Now the degree in which a clearing system is actually developed within the limits which the circumstances of the time allow for it, is in no way dependent upon the ratio between the demand for money and the stock of money. A relative decline in the one or the other can of itself exercise neither a direct nor an indirect influence on the development of the clearing system. Such development is invariably due to special causes. It is no more justifiable to assume that progressive extension of settlement on the clearing principle reduces the demand for money precisely in the degree in which the increasing development of commerce augments it, than to suppose that the growth of the clearing system can never outstrip the increase in the demand for money. The truth is rather that the two lines of development are completely independent of one another. There is a connection between them only insofar as deliberate attempts to counteract an increase in the exchange value of money by reducing the demand of money through a better development of the clearing system may be made with greater vigor during a period of rising prices; assuming, of course, that the aim of currency policy is to prevent an increase in the purchasing power of money. But this is no longer a case of an automatic adjustment of the forces acting upon the objective exchange value of money, but one of political experiments in influencing it, and the extent to which these measures are accompanied by success remains a matter of doubt.

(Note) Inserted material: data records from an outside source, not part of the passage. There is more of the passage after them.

-- ==== Sys2Proof/Laws/Keeps/Fabric.lean ====
section
/-!
SUPPORT. What the functions of Machine/Fabric.lean keep (Safety.Keeps).
-/

set_option linter.unusedTactic false
set_option linter.unreachableTactic false

namespace Sys2Proof.Machine

theorem keeps_addElem {z : State} (acc : State × Option Nat) (x : N20) (bf : Bool) (a : Nat) (scale : W32) (v : W32) (p : Bool)  (h : Keeps z acc.1) : Keeps z (addElem acc x bf a scale v p).1 := by
  unfold addElem
  repeat' (first
      | (with_reducible assumption)
      | ((try lift_lets -underBinder); intro x; refine (fun hx : Keeps z x => ?_) (?_ : Keeps z x); (on_goal 1 => clear_value x); (on_goal 2 => simp only [x]))
      | ((try lift_lets -underBinder); intro x; refine (fun hx : Keeps z x.1 => ?_) (?_ : Keeps z x.1); (on_goal 1 => clear_value x); (on_goal 2 => simp only [x]))
      | ((try lift_lets -underBinder); intro x; clear_value x)
      | (with_reducible first | apply keeps_redTouch | apply keeps_redElem | apply keeps_ite | apply keeps_ite_fst)
      | (intro _)
      | split)

theorem keeps_applyNormRec {z : State} (s : State) (x : N20) (step : Nat) (n : W32) (moult : Bool)  (h : Keeps z s) : Keeps z (applyNormRec s x step n moult) := by
  unfold applyNormRec
  repeat' (first
      | (with_reducible assumption)
      | (with_reducible first | apply keeps_fillStepWord | apply keeps_acceptNorm)
      | (with_reducible refine keeps_foldl _ _ _ ?_ ?_; (on_goal 1 => (intro _ _ _)))
      | (with_reducible refine keeps_foldl_fst _ _ _ ?_ ?_; (on_goal 1 => (intro _ _ _)))
      | (intro _)
      | split)

theorem keeps_writeResid {z : State} (s : State) (a : Nat) (rs : List (W32 × Bool))  (h : Keeps z s) : Keeps z (writeResid s a rs) := by
  unfold writeResid
  repeat' (first
      | (with_reducible assumption)
      | ((try lift_lets -underBinder); intro x; refine (fun hx : Keeps z x => ?_) (?_ : Keeps z x); (on_goal 1 => clear_value x); (on_goal 2 => simp only [x]))
      | ((try lift_lets -underBinder); intro x; refine (fun hx : Keeps z x.1 => ?_) (?_ : Keeps z x.1); (on_goal 1 => clear_value x); (on_goal 2 => simp only [x]))
      | ((try lift_lets -underBinder); intro x; clear_value x)
      | (with_reducible first | apply keeps_writeBytes)
      | (intro _)
      | split)

theorem keeps_landTopk {z : State} (x : N20) (bf : Bool) (dst : Nat) (scale : W32) (poison : Nat) (tail : Nat) (a6 : Nat) (a7 : Nat) (a8 : List Byte) (a9 : State × Option Nat)  (h : Keeps z a9.1) : Keeps z (landTopk x bf dst scale poison tail a6 a7 a8 a9).1 := by
  induction a6 generalizing x bf dst scale poison tail a7 a8 a9 with
  | zero =>
    rw [landTopk]
    repeat' (first
      | (with_reducible assumption)
      | ((try lift_lets -underBinder); intro x; refine (fun hx : Keeps z x => ?_) (?_ : Keeps z x); (on_goal 1 => clear_value x); (on_goal 2 => simp only [x]))
      | ((try lift_lets -underBinder); intro x; refine (fun hx : Keeps z x.1 => ?_) (?_ : Keeps z x.1); (on_goal 1 => clear_value x); (on_goal 2 => simp only [x]))
      | ((try lift_lets -underBinder); intro x; clear_value x)
      | (with_reducible first | apply keeps_addElem | apply keeps_ite | apply keeps_ite_fst | apply ih)
      | (with_reducible refine keeps_foldl _ _ _ ?_ ?_; (on_goal 1 => (intro _ _ _)))
      | (with_reducible refine keeps_foldl_fst _ _ _ ?_ ?_; (on_goal 1 => (intro _ _ _)))
      | (intro _)
      | split
      | (apply keeps_mk <;> first
          | assumption | with_reducible exact le_rfl | with_reducible exact List.suffix_refl _ | with_reducible exact fun h => h | exact fun _ => tasc_nil
          | with_reducible exact fun h => ⟨h, le_rfl⟩ | exact fun h => ⟨⟨h.1, h.2.1, h.2.2⟩, le_rfl⟩ | exact fun h => twf_tset h
          | exact fun h => twf_twrite h | exact fun h => twf_tclear h | exact fun h => tasc_tset h | exact fun h => tasc_tclear h
          | exact Nat.le_succ _ | exact le_max_left _ _ | exact List.suffix_cons _ _
          | exact fun h => twf_foldl _ (fun _ _ h => twf_tset h) _ _ h | skip)
      | (exact twf_foldl _ (fun _ _ h => twf_tset h) _ _ (by assumption)))
  | succ a6 ih =>
    rw [landTopk]
    repeat' (first
      | (with_reducible assumption)
      | ((try lift_lets -underBinder); intro x; refine (fun hx : Keeps z x => ?_) (?_ : Keeps z x); (on_goal 1 => clear_value x); (on_goal 2 => simp only [x]))
      | ((try lift_lets -underBinder); intro x; refine (fun hx : Keeps z x.1 => ?_) (?_ : Keeps z x.1); (on_goal 1 => clear_value x); (on_goal 2 => simp only [x]))
      | ((try lift_lets -underBinder); intro x; clear_value x)
      | (with_reducible first | apply keeps_addElem | apply keeps_ite | apply keeps_ite_fst | apply ih)
      | (with_reducible refine keeps_foldl _ _ _ ?_ ?_; (on_goal 1 => (intro _ _ _)))
      | (with_reducible refine keeps_foldl_fst _ _ _ ?_ ?_; (on_goal 1 => (intro _ _ _)))
      | (intro _)
      | split
      | (apply keeps_mk <;> first
          | assumption | with_reducible exact le_rfl | with_reducible exact List.suffix_refl _ | with_reducible exact fun h => h | exact fun _ => tasc_nil
          | with_reducible exact fun h => ⟨h, le_rfl⟩ | exact fun h => ⟨⟨h.1, h.2.1, h.2.2⟩, le_rfl⟩ | exact fun h => twf_tset h
          | exact fun h => twf_twrite h | exact fun h => twf_tclear h | exact fun h => tasc_tset h | exact fun h => tasc_tclear h
          | exact Nat.le_succ _ | exact le_max_left _ _ | exact List.suffix_cons _ _
          | exact fun h => twf_foldl _ (fun _ _ h => twf_tset h) _ _ h | skip)
      | (exact twf_foldl _ (fun _ _ h => twf_tset h) _ _ (by assumption)))

theorem keeps_landSign {z : State} (x : N20) (bf : Bool) (dst : Nat) (scale : W32) (poison : Nat) (tail : Nat) (a6 : Nat) (a7 : Nat) (a8 : List Byte) (a9 : State × Option Nat)  (h : Keeps z a9.1) : Keeps z (landSign x bf dst scale poison tail a6 a7 a8 a9).1 := by
  induction a6 generalizing x bf dst scale poison tail a7 a8 a9 with
  | zero =>
    rw [landSign]
    repeat' (first
      | (with_reducible assumption)
      | ((try lift_lets -underBinder); intro x; refine (fun hx : Keeps z x => ?_) (?_ : Keeps z x); (on_goal 1 => clear_value x); (on_goal 2 => simp only [x]))
      | ((try lift_lets -underBinder); intro x; refine (fun hx : Keeps z x.1 => ?_) (?_ : Keeps z x.1); (on_goal 1 => clear_value x); (on_goal 2 => simp only [x]))
      | ((try lift_lets -underBinder); intro x; clear_value x)
      | (with_reducible first | apply keeps_addElem | apply keeps_ite | apply keeps_ite_fst | apply ih)
      | (with_reducible refine keeps_foldl _ _ _ ?_ ?_; (on_goal 1 => (intro _ _ _)))
      | (with_reducible refine keeps_foldl_fst _ _ _ ?_ ?_; (on_goal 1 => (intro _ _ _)))
      | (intro _)
      | split
      | (apply keeps_mk <;> first
          | assumption | with_reducible exact le_rfl | with_reducible exact List.suffix_refl _ | with_reducible exact fun h => h | exact fun _ => tasc_nil
          | with_reducible exact fun h => ⟨h, le_rfl⟩ | exact fun h => ⟨⟨h.1, h.2.1, h.2.2⟩, le_rfl⟩ | exact fun h => twf_tset h
          | exact fun h => twf_twrite h | exact fun h => twf_tclear h | exact fun h => tasc_tset h | exact fun h => tasc_tclear h
          | exact Nat.le_succ _ | exact le_max_left _ _ | exact List.suffix_cons _ _
          | exact fun h => twf_foldl _ (fun _ _ h => twf_tset h) _ _ h | skip)
      | (exact twf_foldl _ (fun _ _ h => twf_tset h) _ _ (by assumption)))
  | succ a6 ih =>
    rw [landSign]
    repeat' (first
      | (with_reducible assumption)
      | ((try lift_lets -underBinder); intro x; refine (fun hx : Keeps z x => ?_) (?_ : Keeps z x); (on_goal 1 => clear_value x); (on_goal 2 => simp only [x]))
      | ((try lift_lets -underBinder); intro x; refine (fun hx : Keeps z x.1 => ?_) (?_ : Keeps z x.1); (on_goal 1 => clear_value x); (on_goal 2 => simp only [x]))
      | ((try lift_lets -underBinder); intro x; clear_value x)
      | (with_reducible first | apply keeps_addElem | apply keeps_ite | apply keeps_ite_fst | apply ih)
      | (with_reducible refine keeps_foldl _ _ _ ?_ ?_; (on_goal 1 => (intro _ _ _)))
      | (with_reducible refine keeps_foldl_fst _ _ _ ?_ ?_; (on_goal 1 => (intro _ _ _)))
      | (intro _)
      | split
      | (apply keeps_mk <;> first
          | assumption | with_reducible exact le_rfl | with_reducible exact List.suffix_refl _ | with_reducible exact fun h => h | exact fun _ => tasc_nil
          | with_reducible exact fun h => ⟨h, le_rfl⟩ | exact fun h => ⟨⟨h.1, h.2.1, h.2.2⟩, le_rfl⟩ | exact fun h => twf_tset h
          | exact fun h => twf_twrite h | exact fun h => twf_tclear h | exact fun h => tasc_tset h | exact fun h => tasc_tclear h
          | exact Nat.le_succ _ | exact le_max_left _ _ | exact List.suffix_cons _ _
          | exact fun h => twf_foldl _ (fun _ _ h => twf_tset h) _ _ h | skip)
      | (exact twf_foldl _ (fun _ _ h => twf_tset h) _ _ (by assumption)))

theorem keeps_landData {z : State} (s : State) (x : N20) (action : Nat) (codec : Nat) (dst : Nat) (bf : Bool) (scale : W32) (poison : Nat) (aux : Nat) (tail : Nat) (b : List Byte)  (h : Keeps z s) : Keeps z (landData s x action codec dst bf scale poison aux tail b) := by
  unfold landData
  repeat' (first
      | (with_reducible assumption)
      | (with_reducible first | apply keeps_writeBytes | apply keeps_landTopk | apply keeps_landSign | apply keeps_addElem | apply keeps_ite | apply keeps_ite_fst)
      | (with_reducible refine keeps_foldl _ _ _ ?_ ?_; (on_goal 1 => (intro _ _ _)))
      | (with_reducible refine keeps_foldl_fst _ _ _ ?_ ?_; (on_goal 1 => (intro _ _ _)))
      | (intro _)
      | split)

theorem keeps_landOwn {z : State} (s : State) (x : N20) (d : XDesc) (ps : List Piece)  (h : Keeps z s) : Keeps z (landOwn s x d ps) := by
  unfold landOwn
  repeat' (first
      | (with_reducible assumption)
      | (with_reducible first | apply keeps_landData | apply keeps_ite | apply keeps_ite_fst)
      | (with_reducible refine keeps_foldl _ _ _ ?_ ?_; (on_goal 1 => (intro _ _ _)))
      | (with_reducible refine keeps_foldl_fst _ _ _ ?_ ?_; (on_goal 1 => (intro _ _ _)))
      | (intro _)
      | split)

theorem keeps_putTx {z : State} (s : State) (x : N20) (k : Nat) (t : TxChan)  (h : Keeps z s) : Keeps z (putTx s x k t) := by
  unfold putTx
  repeat' (first
      | (with_reducible assumption)
      | ((try lift_lets -underBinder); intro x; refine (fun hx : Keeps z x => ?_) (?_ : Keeps z x); (on_goal 1 => clear_value x); (on_goal 2 => simp only [x]))
      | ((try lift_lets -underBinder); intro x; refine (fun hx : Keeps z x.1 => ?_) (?_ : Keeps z x.1); (on_goal 1 => clear_value x); (on_goal 2 => simp only [x]))
      | ((try lift_lets -underBinder); intro x; clear_value x)
      | (with_reducible first | apply keeps_putFab)
      | (intro _)
      | split)

theorem keeps_emitFrame {z : State} (s : State) (x : N20) (p : PortId) (dev : Nat) (b : List Byte)  (h : Keeps z s) : Keeps z (emitFrame s x p dev b) := by
  unfold emitFrame
  repeat' (first
      | (with_reducible assumption)
      | (with_reducible first | apply keeps_emit)
      | (intro _)
      | split)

Thus it is easy to see what little justification there is for ascribing to the clearing system the property, without affecting the objective exchange value of money, of correcting the disparities that may arise between the stock of money and the demand for it, and which could otherwise be eliminated only by suitable automatic variations in the exchange ratio between money and other economic goods. The development of the clearing system is independent of the other factors that determine the ratio between the supply of money and the demand for it. The effect on the demand for money of an expansion or contraction of the system of reciprocal cancellation thus constitutes an independent phenomenon which is just as likely to strengthen as to weaken the tendencies which for other reasons have an influence in the market on the exchange ratio between money and commodities. It seems self-evident that an increase in the number and size of payments cannot be the sole determinant of the demand for money. Part of the new payments will be settled by the clearing system; for this, too, ceteris paribus, will be extended in such a way as thenceforward to be responsible for the settlement of the same proportion of all payments as before. The rest of the payments could only be settled by clearing processes if there was an extension of the clearing system beyond the customary degree; but such an extension can never be called forth automatically by an increase in the demand for money.

  • 5See Spiethoff, “Die Quantitätstheorie insbesondere in ihrer Verwertbarkeit als Haussetheorie,” Festgaben für Adolf Wagner (Leipzig, 1905), pp. 263 f.
  • 6See Helfferich, Studien über Geld-und Bankwesen (Berlin, 1900), pp. 151 f.; Schumacher, Weltwirtschaftliche Studien (Leipzig, 1911), pp. 5 ff.
  • 7See White, An Elastic Currency (New York, 1893), p. 4.